BIOS 1 - Homework 2
Levi Waldron
2023-05-03
Homework2.Rmd
Source code and data for this assignment
Note: The code used to create this document is here.
In this homework we will again use the NHEFS dataset. Take a look at the codebook linked to from https://www.hsph.harvard.edu/miguel-hernan/causal-inference-book/.
This time we will test the hypothesis that quitting smoking between
1971 and 1981 (variable qsmk
) reduces the probability of
death by 2001 (variable death
).
Data import and recoding
Download the dataset, import it into R, and recode variables as instructed in Homework 1.
Question 1 (2 points): filter any missing data
Remove any observations that are missing any of the following variables:
death
active
age
education
exercise
qsmk
race
sex
smokeintensity
smkyrs
wt82_71
You would ordinarily want to perform a sensitivity analysis and consider the possibility of bias from informative censoring, but you can ignore that possibility for the purposes of this assignment.
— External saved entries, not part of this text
-- ==== Sys2Proof/Machine/State.lean ====
section
/-! DEFINITION. The whole state of the block, its reset, and the outcomes a step may answer. -/

namespace Sys2Proof.Machine

/-- What the block shows outside, in order. -/
inductive Out where
  /-- data of a BAR0 read -/
  | data (value : W32)
  /-- data of a BAR2 read, with the EP bit (R389, R340) -/
  | bar2 (bytes : List Byte) (ep : Bool)
  /-- an MSI-X signal of a function (R406) -/
  | msix (fn vector : Nat)
  /-- a configuration completion: retry, or answered (R501) -/
  | config (retry : Bool)
  /-- an answer of Hearth: mailbox 0–2 with SEQ; 8 + path for SPDM, 16 + path MCTP control, 24 + path PLDM (path 0 DOE, 1 PCIe
  VDM, 2 SMBus); its bytes -/
  | answer (mailbox seq : Nat) (bytes : List Byte)
  /-- the PLDM platform event of an alarm (R537) -/
  | pldm (alarm : Nat)
  /-- a flit sent on a Golger port -/
  | flit (port : Nat) (bytes : List Byte)
  /-- words that the selected TAP register shifts out on TDO, in order (R572) -/
  | tdo (words : List W32)
  /-- a pin driven: 0 ALERT#, 1 TRIP#, 2 PWR_GOOD -/
  | pin (name : Nat) (level : Bool)
  deriving DecidableEq, Repr

/-- The state of the block. `pending` is the queue of commands. -/
structure State where
  pending : List Instr
  aon : W64
  fresh : Nat
  out : List Out
  shadow : SMap (Option (Nat × W32))
  staging : SMap (Option (Nat × W32))
  woLow : SMap W32
  setts : SMap Sett
  cairn : SMap Cairn
  mem : Mem
  xlat : Xlat
  stile : Stile
  golger : Golger
  mortar : Mortar
  codec : Codec
  hearth : Hearth
  power : Power
  telem : Telem
  test : Test
  conn : Conn
  deriving DecidableEq, Repr

/-- No command of this block stops the machine with a fault: every failing event of the spec is
state (a status, a fault record, an ended run). The constructor exists so that the type is not
empty; nothing raises it (safe). -/
inductive Fault where
  /-- raised by no meaning; safe -/
  | none
  deriving DecidableEq, Repr

/-- Reasons to refuse a command. -/
inductive Refusal where
  /-- the command has no meaning in this model yet; raised by Dispatch alone; safe -/
  | notModelled (mnemonic : String)
  deriving DecidableEq, Repr

/-- What a command answers. -/
abbrev Answer := Host.Outcome State Fault Refusal

/-- Right after a level-M reset, before boot: every block at its reset values, memory zero (R580),
no command waiting. -/
def State.reset : State :=
  { pending := [], aon := 0, fresh := 0, out := [], shadow := [], staging := [], woLow := []
    setts := [], cairn := [], mem := Mem.reset, xlat := Xlat.reset, stile := Stile.reset
    golger := Golger.reset, mortar := Mortar.reset, codec := Codec.reset, hearth := Hearth.reset
    power := Power.reset, telem := Telem.reset, test := Test.reset, conn := Conn.reset }

end Sys2Proof.Machine
end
Question 2 (4 points): Table 1
Create a table of descriptive statistics like in HW1, but this time
stratify it by the exposure variable qsmk
Question 3 (4 points): fit crude and adjusted logistic regression models
Fit simple and adjusted multiple logistic regression models for the
probability of death with quitting smoking as the exposure. In the
multivariate model, adjust for sex, race, age, education, and exercise
as hypothesized confounders. Use a B-spline from the
splines
package to correct for age, ie:
\[ death \sim qsmk + sex + race + bs(age) + education + exercise \]
For the purpose of this question, assume that conditional exchangeability holds when controlling for these confounders.
Interpret the coefficient of qsmk
in the crude
model and in the adjusted model. Compare them.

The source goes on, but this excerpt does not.